When you reach the line containing "let bs := s.readBytes enc pa 64" in the records below, start copying exactly, and stop once you have copied the line containing "b.spillCount - 1".

_ _ _ _ _ _ _

/-! ## Messages as stored (R325, R326, R329) -/

/-- The header as delivered. -/
def Msg.delivered (m : Msg) : Word :=
  let base := m.hdr.toNat / 2 ^ 21 * 2 ^ 21 + m.origin % 4 * 2 ^ 18
    + (if m.origin == 1 then 0 else m.sender.toNat * 8)
  w64 (match m.err with
    | some r => base + 2 ^ 20 + r % 8
    | none => base + b2n m.handler)
/-- The eight words of a slot. -/
def Msg.slot (m : Msg) : List Word := m.delivered :: (List.range 7).map fun i => m.pay.getD i 0
/-- A message read back from a slot. -/
def msgOfSlot (ws : List Word) (counts : Bool) (core launch : Nat) (part : Option Nat) : Msg :=
  let w := ws.getD 0 0
  let ov := bit w 0 && !bit w 20
  { hdr := w64 (w.toNat / 2 ^ 21 * 2 ^ 21), pay := (ws.drop 1).take (if ov then 7 else Hdr.len w)
    origin := fld w 18 2, sender := BitVec.ofNat 15 (fld w 3 15), handler := ov
    counts := counts, qcore := core, launch := launch, part := part }

/-- The sluice writes scratchpad words (class 4 of R43). -/
def State.putSpad (s : State) (a : Nat) (bs : List Byte) : State :=
  ((((s.renew a bs.length).wake a bs.length).mend a bs.length).writeBytes none a bs)

/-- Message `i`, or one of the spillway, may be written to the ring slot at `a` now: no request is before it at its banks
(R43). -/
def State.slotAsk (s : State) (a : Nat) (old : Option PadWait) : PadWait :=
  (s.ask (padCore a) (spadWords (a % 2 ^ 17) 64) false 4).kept old
def State.slotTurn (s : State) (a : Nat) (old : Option PadWait) : Bool := s.padTurn (· == .sluice) (s.slotAsk a old)

/-! ## The spillway (R329) -/

/-- The sluice translates in the partition of the hart and the space of the MBTAB write. -/
def State.spillWho (s : State) (h x : Nat) : Who :=
  let b := s.mb h x
  { h := h, mode := .kernel, part := (s.hart h).part, ptroot := b.ptroot, pspace := b.pspace, since := b.bank
    unit := some (clusterOf h), stops := false }
/-- The address of the spillway's next slot. -/
def Mailbox.spillNext (b : Mailbox) : Word := b.spill + w64 (64 * ((b.spillHead + b.spillCount) % b.spcap))

/-- What the spillway's next slot translates to: a vault place with rd and wr that can be pinned, as a counted access (R111); a
wait at a bank; or else no place. An entry that cannot be read is reported all the same (R82, R93). -/
def State.spillAt (s : State) (h x : Nat) : Look Place :=
  let b := s.mb h x
  let full (s : State) : Look Place := .trap Cause.permission b.spillNext s
  if b.spcap ≤ b.spillCount || !s.boot.full then full s
  else
    let w := s.spillWho h x
    (translate w b.spillNext s).bind fun (e, entry, level) s =>
      let pa := fld e 16 36 * 65536 + b.spillNext.toNat % leafSize level
      if !isVault pa || !s.permitted w .atomic e pa
          || !s.pinRoom (clusterOf h) (s.hart h).part b.pspace [pa / 65536] then full s
      else if !s.bankFree pa (w.came pa s.tick) then waitBank w pa s
      else if s.countWaits w b.spillNext e entry level then waitBank w entry s
      else
        .ok { key := pa, enc := if bit e 8 then some (e.extractLsb' 52 12) else none }
          (s.countAccess w b.spillNext e entry level)

/-- The ring of a hart that is saved, or about to be, takes nothing (R343). -/
def State.ringClosed (s : State) (h : Nat) : Bool := (s.hart h).st == .saved || s.withheld h

/-- The slot of the ring that the oldest spillway message moves to, if there is one for it (R329). -/
def State.spillInto (s : State) (h x : Nat) : Option (Nat × Nat × Option (BitVec 12) × List (Nat × Option (BitVec 12))) :=
  let b := s.mb h x
  match b.pins with
  | (pa, enc) :: rest =>
    if b.spillCount == 0 || b.cap ≤ b.ringCount || s.ringClosed h then none
    else some (s.ringLoc h x (b.ringHead + b.ringCount), pa, enc, rest)
  | [] => none

/-- The oldest spillway message moves to the ring tail (R329); none while it has no place to go, its bank is held, or it is not
its turn at the banks of the ring. -/
def State.spillMove (s : State) (h x : Nat) : Option State :=
  let b := s.mb h x
  match s.spillInto h x with
  | none => none
  | some (a, pa, enc, rest) =>
    if !s.bankFree pa (waitCame b.bank pa s.tick) || !s.slotTurn a b.pad then none
    else
      let bs := s.readBytes enc pa 64
      let s := (s.unitTouch h pa 64).putSpad a bs
      let s := s.modMb h x fun b =>
        { b with ringCount := b.ringCount + 1, spillCount := b.spillCount - 1
                 spillHead := b.spillHead + 1, pins := rest, bank := none, pad := none }.spillFell
      some (if rest.any (fun q => q.1 / 65536 == pa / 65536) then s
        else s.unpin (clusterOf h) fun p => p.holder == .mailbox h x && p.page == pa / 65536)
/-- A move that has to wait takes its place at the bank, or at the banks of the ring (R43, R70). -/
def State.spillWait (s : State) (h x : Nat) : State :=
  match s.spillInto h x with
  | none => s
  | some (a, pa, _, _) =>
    let b := s.mb h x
    if !s.bankFree pa (waitCame b.bank pa s.tick) then
      s.modMb h x fun b => { b with bank := some (waitCame b.bank pa s.tick, pa) }
    else s.modMb h x fun b => { b with pad := some (s.slotAsk a b.pad) }

/-- Moves as many as fit. -/
def State.spillMoves (h x : Nat) : Nat → State → State
  | 0, s => s
  | n + 1, s =>
    match s.spillMove h x with
    | some t => State.spillMoves h x n t
    | none => s

/-! ## Destinations and fates -/

/-- Where a message is bound: the host, a peer package, an event flag, an owner core, or a mailbox. -/
inductive Dest where
  | host
  | peer
  | event (h : Nat)
  | gather (c : Nat)
  | scatter (c : Nat)
  | mailbox (h x : Nat)
deriving DecidableEq, Repr, Inhabited

/-- A diverted message goes to the mailbox of PMERR, whose package field is ignored (R332). -/
def State.dest (s : State) (m : Msg) : Dest :=
  match m.err, m.part with
  | some _, some p => let e := (s.part p).pmerr; .mailbox (Hdr.hart e) (Hdr.mb e)
  | _, _ =>
    let w := m.hdr
    if Hdr.pkg w == Hdr.host then .host
    else if Hdr.pkg w != s.pkgnum.toNat then .peer
    else if Hdr.cls w == 15 && Hdr.len w == 0 then .event (Hdr.hart w)
    else if Hdr.tag w == 0xF8 then .gather (Hdr.core w)
    else if Hdr.tag w == 0xF9 then .scatter (Hdr.core w)
    else .mailbox (Hdr.hart w) (Hdr.mb w)
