-- ==== Sys2Proof/Machine/RegSteps.lean ====
section
/-! DEFINITION. The steps that a write to region 0x4 is: the splinter pool, partitions, cluster sets, measurement registers,
launch and host queues, and plain registers (spec/01 R25, spec/05 R104, spec/24 R396 to R399, spec/25 R401 to R405). The
writer is a hart, by a store in its buffer (i = hart, j = entry), or with `ok` set the host through BAR0 (`req` and `v`). -/

namespace Sys2Proof.Machine

/-- Offset in region 0x4 of a BAR0 offset: the queue blocks (R393, R396). -/
def barOffset (off : Nat) : Nat := 0x000A * 2 ^ 32 + off

/-- Every earlier write of a host requester has committed (R141, R142, R395). -/
def State.hostQuiet (s : State) (requester : Nat) : Bool := s.hostPend.all fun d => d.requester != requester || d.want != 0

/-- The step named `k` of a write. One of the host commits after every earlier write of its requester (R142, R395). -/
def regWriteStep (k : RegStep) (s : State) : Out :=
  if s.ev.ok then
    let off := barOffset s.ev.req.off
    if s.ev.req.bar != 0 || 0x8_0000 ≤ s.ev.req.off || s.ev.req.off % 8 != 0 || !s.boot.hostLink
        || !s.hostQuiet s.ev.req.requester || regStep s off s.ev.v != k then .next s
    else .next (regWrite s .kernel off s.ev.v)
  else
    entryStep s fun h j e =>
      if e.toReg && regStep s (e.base % 2 ^ 48) (w64 (ofBytes e.bytes)) == k then s.performEntry h j e else s

/-- PTSPLIT_PUSH. -/
def execPtsplitPush (s : State) : Out := regWriteStep .splitPush s
/-- PTSPLIT_REPLACE. -/
def execPtsplitReplace (s : State) : Out := regWriteStep .splitReplace s
/-- PARTITION_CREATE. -/
def execPartitionCreate (s : State) : Out := regWriteStep .create s
/-- PARTITION_DESTROY. -/
def execPartitionDestroy (s : State) : Out := regWriteStep .destroy s
/-- CLUSTER_SET_WRITE. -/
def execClusterSetWrite (s : State) : Out := regWriteStep .clusterSet s
/-- SWAP_OUT. -/
def execSwapOut (s : State) : Out := regWriteStep .swapOut s
/-- MR_EXTEND. -/
def execMrExtend (s : State) : Out := regWriteStep .extend s
/-- LQKICK. -/
def execLqkick (s : State) : Out := regWriteStep .kick s
/-- LQCFG_ENABLE. -/
def execLqcfgEnable (s : State) : Out := regWriteStep .lqEnable s
/-- HQCFG_ENABLE. -/
def execHqcfgEnable (s : State) : Out := regWriteStep .hqEnable s
/-- HQPTR_HEAD_WRITE. -/
def execHqptrHeadWrite (s : State) : Out := regWriteStep .hqHead s
/-- REGISTER_WRITE. -/
def execRegisterWrite (s : State) : Out := regWriteStep .plain s

end Sys2Proof.Machine
end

_ _ _ _ _ _ _

Result of this exercise.
      let bs := s.readBytes enc pa 64
      let s := (s.unitTouch h pa 64).putSpad a bs
      let s := s.modMb h x fun b =>
        { b with ringCount := b.ringCount + 1, spillCount := b.spillCount - 1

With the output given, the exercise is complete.